Written by Josie Theodora Garcia. One in a collection by Allen Bachoroski, Local Historical Writer and author of “Tales Along the Highway of Legends”
Josie was born in Engleville, Co. on Dec. 20, 1920, to Apolinar Vera and (Della) Maria Delfina Dominguez, and was christened Theodora Aurelia. It is unknown how she became to be called Josie. She was the second child and the oldest daughter, Ben being the oldest (deceased), followed by Antionette, Minnie, Ruby, and Vincent. The family lived in Morley, where she attended school till mid 8th grade, then made the move to Trinidad. Here she completed the 8th at Rice school.
She still marvels at how well her parents provided for their six children during the depression years, though little help was given families. She recalls taking a five pound bucket and walking to the YMCA where milk was given each morning. Her father worked a couple days a week in the mine, but he raised rabbits, occasionally a pig, and a garden. They made sausages and bacon all covered with salt to preserve it. The sausages buried in lard. Despite the hard times, she never went hungry or did without shoes or clothes.
Sometimes they were given a sheep or goat by her aunt Frances and Uncle Cayetano who owned a sheep ranch. There was no refrigeration, but somehow food never spoiled. She never felt poor, because everyone in camp was in the same position. Water was brought into the home from an outside faucet, in a bucket and a dipper was placed inside for drinking. Bath water was heated on a coal stove, also for laundry. The “privy” was outside, which usually got turned over on Halloween.
She and her siblings were very inventive in their play, finding ways to amuse themselves and making their toys. They would use discarded baby buggies, hook them together, and ride them recklessly down a hill. Fortunately no broken bones, as they usually turned over. Ben would make stilts from wood, some short some tall, and home made scooters. Out of strong, rigid wire a rod with a book was fashioned and used to push a wheel around. Tin cans were forced on shoes and clumped around on these. Fond memories are recalled of a swing someone had attached to a very large tree, made of a single metal cable with a hoop on one end. This cable would carry the swinger way out over Raton Creek.
In the winter a coal shovel or card board improvised for a sled, often water was poured on the hill to make it icy for sledding. This was also the time for jello as the bowl with unjelled jello was imbedded in the snow. In the spring or summer evenings “hide and seek”, “run sheep run”, kick the can”, “Red Rover, Red Rover” and other games were played. Baseball and marbles were also popular with boys, while girls liked to play with paperdolls, school or house. The little money that was available went for essentials and attempts to get out of debt at the company store. After the work seemed to improve, her mother became the proud owner of her first washing machine, A Faultless-wringer.

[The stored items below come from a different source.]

/-- Whether the other member of a JOINED pair has done the part of both already (R263): the conditional member
issues first, and acts if it has an active lane. -/
def partnerActed (m : Mem) (x : Args) (s : State) : Bool :=
  match Tbl.get? s.groups m.g with
  | none => false
  | some g =>
    match joinedPartner s g with
    | none => false
    | some p =>
      !((g.pair.map (·.cond)).getD false) &&
        (match Tbl.get? s.groups p with
          | some q => q.lastX &&& q.predLanes x != 0
          | none => false)

/-- The load of a `mwl`; where the partner has made it (R263), only its checks. -/
def startLoad (w : Who) (x : Args) (made : Bool) (s : State) : GEff :=
  let bf := modBits x 4 3
  let hs := modBits x 8 2
  let tp := numOf x.a
  let ts := numOf x.b
  if hs = 0 && tp % 2 != 0 then .fault Cause.undef
  else withMat w s fun i mc =>
    let tiles := (if hs = 0 then [tp, tp + 1] else [tp]) ++ (if bf = 3 then [ts] else [])
    if made then .done s
    else if mc.load.isSome || tiles.any fun t => tileBusy s w t false then .wait s
    else
      let k := if hs = 0 then planeK bf else planeK bf / 2
      let bs := mc.operand tp
      let sc := (mc.tile ts).toArray
      let cols := (List.range 128).map fun n => columnOf bs sc bf (modBits x 7 1 == 1) k n
      .done (s.updMat w.core i fun mc => { mc with load := some (loadPlane mc.shadow bf hs cols) })

/-- R268: `mwl`. -/
def execMwl (x : Args) (s : State) : Host.Outcome State Fault Refusal :=
  issueAny x [] [] (fun w s =>
    let s := w.release s
    match w with
    | .group m => startLoad w x (partnerActed m x s) s
    | .wick _ => startLoad w x false s) s

/-- R268: a load of the shadow plane completes. -/
def execMwlComplete (core mctx : Nat) (s : State) : Host.Outcome State Fault Refusal :=
  .next (s.updMat core mctx fun mc =>
    match mc.load with
    | some p => { mc with shadow := p, load := none }
    | none => mc)

/-- Whether a row goes through the old plane at an exchange of the planes: it has arrived, it is of the group that swaps, or
the new plane does not take it as it was checked (R265, R269; log entry 46). -/
def beforeSwap (w : Who) (mc : MatCtx) (s : State) (r : MatRow) : Bool :=
  let mine := match w with
    | .group m => r.issuer == m.g
    | .wick _ => false
  mine || decide (r.arrive ≤ s.now) || planeK mc.shadow.fmt != planeK mc.active.fmt || (pairP r.afmt mc.shadow.fmt).isNone ||
    (r.half != 0 && !mc.shadow.split)

/-- R269: `mwswap`; rows that arrived earlier have gone through the old plane. -/
def execMwswap (x : Args) (s : State) : Host.Outcome State Fault Refusal :=
  issueAny x [] [] (fun w s =>
    withMat w s fun i mc =>
      if mc.load.isSome || mc.queue.any (beforeSwap w mc s) then .wait s
      else .done ((w.release s).updMat w.core i fun mc => { mc with active := mc.shadow, shadow := mc.active })) s

/-! ### mma, mma.g and mma.v -/

/-- The bytes of a lane's row. -/
def laneBytes (m : Mem) (s : State) (va n l : Nat) : List Byte :=
  match Tbl.get? s.groups m.g with
  | none => []
  | some g => (List.range n).flatMap fun w => toBytes (Runs.val (runsOf s m.g g (va + w)) l).toNat 4

/-- What a matrix instruction on rows does with them. -/
inductive MatDest where
  | acc (block row : Nat)
  | lanes (vd : Nat)
  deriving DecidableEq, Repr

/-- The rows that the reuse latch gives an instruction with the same vA and active lanes (R260); a latch of shorter rows, read
for another length, gives none (log entry 49). -/
def reusedRows (m : Mem) (s : State) (va n : Nat) : Option (List (Nat × List Byte)) :=
  ((Tbl.get? s.groups m.g).bind (·.reuse)).bind fun r =>
    if r.va = va && r.act == m.act && r.rows.all fun p => decide (4 * n ≤ p.2.length) then
      some (r.rows.map fun p => (p.1, p.2.take (4 * n)))
    else none

/-- The rows of a lane-sourced instruction, from the reuse latch where it fits (R260). -/
def laneRows (m : Mem) (s : State) (va n : Nat) : List (Nat × List Byte) :=
  (reusedRows m s va n).getD ((lanesOf m.act).map fun l => (l, laneBytes m s va n l))

/-- The rows of a matrix instruction with the row numbers 0 to 31 they stand for; `rh` is the half of a tile's rows. -/
def matRows (m : Mem) (x : Args) (s : State) (mc : MatCtx) (rh f k : Nat) : List (Nat × List FV) :=
  if x.mod.getLsbD 5 then
    let bs := mc.operand (numOf x.a)
    let sc := (mc.tile (numOf x.b)).toArray
    (List.range 32).map fun j => (j, tileRow bs sc f (x.mod.getLsbD 6) k (32 * rh + j))
  else (laneRows m s (numOf x.a) (rowRegs f k)).map fun p => (p.1, laneRow p.2 f k)

/-- The reuse latch after a matrix instruction on rows (R260): one that takes its rows from the latch keeps it under the flag and
else releases it afterwards (log entry 49). -/
def setReuse (m : Mem) (x : Args) (n : Nat) (old s : State) : State :=
  let keep := x.mod.getLsbD 4 && !x.mod.getLsbD 5
  let read : Reuse := { va := numOf x.a, act := m.act, rows := laneRows m old (numOf x.a) n }
  s.updGroup m.g fun q => { q with
    reuse := if !keep then none else if (reusedRows m old (numOf x.a) n).isSome then q.reuse else some read }

/-- The faults of a matrix instruction on rows before any row enters, in the order of R265, then what it does with
the context, the A format and the length of a row. -/
def matChecks (m : Mem) (x : Args) (vd : Option Nat) (needPair : Bool) (s : State) (go : Nat → MatCtx → Nat → Nat → GEff) : GEff :=
  match Tbl.get? s.groups m.g with
  | none => .done s
  | some g =>
    let w := Who.group m
    let ta := x.mod.getLsbD 5
    let hb := modBits x 7 2
    let f := bits g.mfmt.toNat 0 3
    let rows := if ta then List.range 32 else lanesOf m.act
    let pastD := match vd with
      | some d => deliverPast d rows
      | none => false
    let len (mc : MatCtx) : Nat := planeK mc.active.fmt / (if hb = 0 then 1 else 2)
    let pastA := match heldMat s (w.team s) with
      | some i =>
        let mc := (s.core w.core).mat i
        if ta then decide (8192 < 8 * len mc * elemBits f) && numOf x.a % 2 != 0
        else decide (1024 < numOf x.a + rowRegs f (len mc))
      | none => false
    if pastD || pastA then .fault Cause.undef
    else withMat w s fun i mc =>
      if needPair && g.pair.isNone then .fault (m.bounds rNOPAIR)
      else if ta && 1 < g.subs.length then .fault (m.bounds rNOTCONV)
      else if (pairP f mc.active.fmt).isNone then .fault (m.bounds rFMTPAIR)
      else if hb != 0 && !mc.active.split then .fault (m.bounds rHALF)
      else if ta && ([numOf x.a, numOf x.a + 1, numOf x.b].any fun t => tileBusy s w t false) then .wait s
      else go i mc f (len mc)

/-- The A registers that an instruction reads when it issues: none from a tile or from the reuse latch (R260). -/
def aRegs (m : Mem) (s : State) (x : Args) (n : Nat) : List Nat :=
  if x.mod.getLsbD 5 || (reusedRows m s (numOf x.a) n).isSome then [] else (List.range n).map fun i => numOf x.a + i

/-- Whether a register of a list awaits a result under way. -/
def regsPending (s : State) (g : Nat) (rs : List Nat) : Bool :=
  match Tbl.get? s.groups g with
  | none => false
  | some q => rs.any fun r => (q.reg r).pend.isSome

/-- A row put behind all that arrive no later. -/
def insertRow (q : List MatRow) (r : MatRow) : List MatRow :=
  q.takeWhile (fun a => decide (a.arrive ≤ r.arrive)) ++ r :: q.dropWhile fun a => decide (a.arrive ≤ r.arrive)

/-- The cycle in which the rows of an instruction arrive (R259): W cycles after issue from registers, the next cycle from the
reuse latch or a tile; those of one group in its program order (R261). -/
def arrival (m : Mem) (x : Args) (s : State) (mc : MatCtx) (f k n : Nat) : Nat :=
  let t := s.now + (if x.mod.getLsbD 5 || (reusedRows m s (numOf x.a) n).isSome then 1 else k * elemBits f / 32)
  (mc.queue.filter (·.issuer == m.g)).foldl (fun a r => max a r.arrive) t

/-- Rows on their way to a context's array, in the order of their arrival. -/
def enqueue (w : Who) (i : Nat) (rows : List MatRow) (s : State) : State :=
  s.updMat w.core i fun mc => { mc with queue := rows.foldl insertRow mc.queue }

/-- A matrix instruction that adds rows into an accumulator block. -/
def mmaAcc (m : Mem) (x : Args) (needPair : Bool) (s : State) : GEff :=
  if m.act = 0 then .done ((Who.group m).release s)
  else matChecks m x none needPair s fun i mc f k =>
    let n := rowRegs f k
    if regsPending s m.g (aRegs m s x n) then .wait s
    else match readRegsFree m (aRegs m s x n) s with
    | .done s' =>
      let g := Tbl.get? s.groups m.g
      let uncond := needPair && !(((g.bind (·.pair)).map (·.cond)).getD true)
      let block := if uncond then bits x.dst.toNat 3 2 else bits x.dst.toNat 0 2
      let joined := needPair && (((g.bind (·.pair)).map (·.joined)).getD false)
      let rh := bits x.dst.toNat 2 1
      let rows := (matRows m x s mc rh f k).map fun p =>
        ({ acc := block, row := 32 * rh + p.1, elems := p.2, afmt := f, half := modBits x 7 2, tile := x.mod.getLsbD 5
           pair := joined, deliver := none, issuer := m.g, arrive := arrival m x s mc f k n } : MatRow)
      .done (setReuse m x n s (enqueue (.group m) i rows s'))
    | e => e

/-- R270: `mma`. -/
def execMma (x : Args) (s : State) : Host.Outcome State Fault Refusal :=
  issueGroup x [] [] (fun m s => mmaAcc m x false s) s

/-- R271: `mma.g`. -/
def execMmaG (x : Args) (s : State) : Host.Outcome State Fault Refusal :=
  issueGroup x [] [] (fun m s => mmaAcc m x true s) s

/-- R270: `mma.v`. -/
def execMmaV (x : Args) (s : State) : Host.Outcome State Fault Refusal :=
  issueGroup x [] [] (fun m s =>
    if m.act = 0 then .done ((Who.group m).release s)
    else matChecks m x (some x.dst.toNat) false s fun i mc f k =>
      let n := rowRegs f k
      let rows := matRows m x s mc 0 f k
      let regs := rows.flatMap fun p => deliverRegs x.dst.toNat p.1
      match Tbl.get? s.groups m.g with
      | none => .done s
      | some g =>
        if regsPending s m.g (aRegs m s x n ++ regs) then .wait s
        else
          let blank := regs.map fun r => (r, lanePieces (List.replicate 32 0))
          match writeRegs m (aRegs m s x n) [] blank s with
          | .done s' =>
            let id := (((Tbl.get? s'.groups m.g).map (·.pending)).bind fun p => Tbl.freeKey p (p.length + 1)).getD 0
            let s' := s'.updGroup m.g fun q => q.await
              { regs := regs, lanes := BitVec.allOnes 32, merge := cBit x, wide := false, kreg := none, demand := false, long := false } false
            let ofmt := bits g.mfmt.toNat 4 3
            let rs := rows.map fun p =>
              ({ acc := 4, row := p.1, elems := p.2, afmt := f, half := modBits x 7 2, tile := x.mod.getLsbD 5
                 pair := false, deliver := some (m.g, id, x.dst.toNat + 4 * p.1, ofmt), issuer := m.g
                 arrive := arrival m x s mc f k n } : MatRow)
            .done (setReuse m x n s (enqueue (.group m) i rs s'))
          | e => e) s

/-! ### Passes -/

/-- Whether two rows may go through the plane in one pass (R258). -/
def MatRow.fuses (a b : MatRow) : Bool := a.afmt == b.afmt && a.half == b.half && a.tile == b.tile

/-- One row of a pass performed: added into its accumulator row, or delivered to its registers. -/
def performRow (core i : Nat) (s : State) (r : MatRow) : State :=
  let p := ((s.core core).mat i).active
  match r.deliver with
  | none => s.updMat core i fun mc => mc.setAcc r.acc r.row (addRow p r (mc.accRow r.acc r.row))
  | some (g, _, vd, ofmt) =>
    let row := (addRow p r (List.replicate 128 0)).map (toOfmt ofmt)
    s.updGroup g fun q => (deliverRuns vd 0 row).foldl (fun q p => q.putReg p.1 { q.reg p.1 with runs := p.2 }) q

/-- The pending results whose last row has been delivered land (R262). -/
def landRows (core i : Nat) (s : State) (rows : List MatRow) : State :=
  let open_ := ((s.core core).mat i).queue
  rows.foldl (fun s r =>
    match r.deliver with
    | none => s
    | some (g, id, _, _) =>
      if open_.any fun q => (q.deliver.map fun d => (d.1, d.2.1)) == some (g, id) then s
      else s.updGroup g fun q => q.land id) s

What a blessing on wash day.
After moving to Trinidad, Co. and attending high school and Junior college, graduating in 1941, she married Mike A. Garcia from Aguilar (Father-Waldo Garcia, Mother-Elvira Falsetta). She taught school in Engleville and Barela, both were single teacher schools. In 1943 California beckoned, after her husband’s release from the army service. Both found employment with the Federal Government and made their home in El Cajon which is out of San Diego. A daughter Vera-Eileen was born to them on Jan. 28, 1946 and a son Michael Paul in Aug. 7, 1948. At 18 Eileen married Earl Clinton Perkins producing a son, (Todd) Earl C. Perkins III. Her second husband, Bill Schwarberg, died of a heart attack. She is accounts manager for the San Diego Union and Tribune newspapers.

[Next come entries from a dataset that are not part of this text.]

/-- A request on the path failed: XLATE parks the path, anything else ends the grid or the context (R394). -/
def failReq (r : DemandReq) (f : PFault) (s : State) : State :=
  let base := { r.who.record s f.code 2 2 3 with engine := coreEngine r.who.core 2 0, iaddr := r.pc }
  if f.code = 0x0201 then
    (parkAccess (dieOfCore r.who.core) (s.ctxOfTeam (r.who.team s)) (5, r.who.core) f base s).getD s
  else portFailAs r.who base f s

/-- The request at the head of a core's path begins, where it has not begun: it raises the path's counter, and carries its value
(R372). -/
def beginPath (core : Nat) (r : DemandReq) (s : State) : State :=
  match r.version with
  | some _ => s
  | none =>
    let s := startVersion (5, core) s
    s.updCore core fun k => { k with
      path := { r with version := some (Tbl.get s.versions (versionKey (5, core)) 0) } :: k.path.drop 1 }

/-- The requests of a core's path performed in order, as far as they go (R295). Where the step divides its accesses, those it has
performed stand, and the accesses of other parties may fall between them and the rest (R312); else a request that has to wait is
tried again as a whole (log entry 20). -/
def runPath (core : Nat) : Nat → State → State
  | 0, s => s
  | fuel + 1, s =>
    match (s.core core).path with
    | [] => s
    | r :: _ =>
      if standsBack s (5, core) then s
      else
        let s := beginPath core r (s.replayed (5, core))
        let ps := match r.plans with
          | .ok ps => ps
          | .error _ => []
        match r.perform ps s with
        | .ok a s => runPath core fuel ((popPath core s).updGroup r.grp (fillAnswers r ps a))
        | .wait s' => if s.split.isSome then s' else rollback s s'
        | .fail f s' => failReq r f (rollback s s')

/-! ### Lane requests -/

/-- A lane request that delivers results (R312, R319). Everything is checked before any access is made. -/
def laneRequest (x : Args) (kind : DemandKind) (perLane : Bool) (m : Mem) (s : State) : GEff :=
  let w := Who.group m
  let h := takeHandle s (w.team s) (numOf x.a)
  let xs := regBlock (numOf x.b) h.dim
  let ds := regBlock x.dst.toNat (kind.width h)
  if m.act = 0 then .done s
  else if !h.ok (areaOf s w) then .fault (m.bounds rHANDLE)
  else if !kind.accepts h.typ then .fault (m.bounds rHTYPE)
  else if (xs ++ ds).any (1023 < ·) then .fault (m.bounds rREGS)
  else if regsPending s m.g (xs ++ ds) then .wait s
  else
    let cut := if perLane then fun _ => true else blockCuts m s xs
    let r : DemandReq :=
      { grp := m.g, id := 0, act := m.act, pc := m.pc, kind := kind, num := h.num, img := h.img
        coords := (headsOf m.act cut).map fun l => (l, blockAt m s xs l), vals := [], dst := x.dst.toNat, pred := outPred x }
    match r.plans, Tbl.get? s.groups m.g with
    | .error l, _ => .fault (Cause.bounds rEDGE l)
    | _, none => .done s
    | .ok plans, some g =>
      let none_ : Answers := { vals := [], missed := [] }
      let dry := answerNews m g xs cut none_ ds s
      match writeRegs m xs (if m.act = BitVec.allOnes 32 then [] else ds) dry s with
      | .done _ =>
        takeDemand r plans s s (fun a s' => giveAnswers m x ds plans a (answerNews m g xs cut a ds s) xs s')
          fun s' => giveAnswers m x ds plans none_ dry xs s'
      | e => e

Michael married Cheryl Berwald Jan. 30, 1970 and had 3 daughters: Rachel, Andrea, and Michelle. He is employed at the Naval Air Station in San Diego as Branch Manager for computers. He and his family returned from Spain (1986) after a year working with the Spanish Air Force. He was sent there to program parts for the F-18’s which the Spanish were getting from the U.S., including the computers. They enjoyed their stay in Spain and meeting relatives and had amusing and not so funny experiences. Josie and Mike have a summer home in Valdez, Co., where she teaches oil painting. Her love of painting blossomed after her retirement in 1972. Her love of travel has taken her numerous times to Europe, especially Spain where she has many relatives–from Madrid to the French border.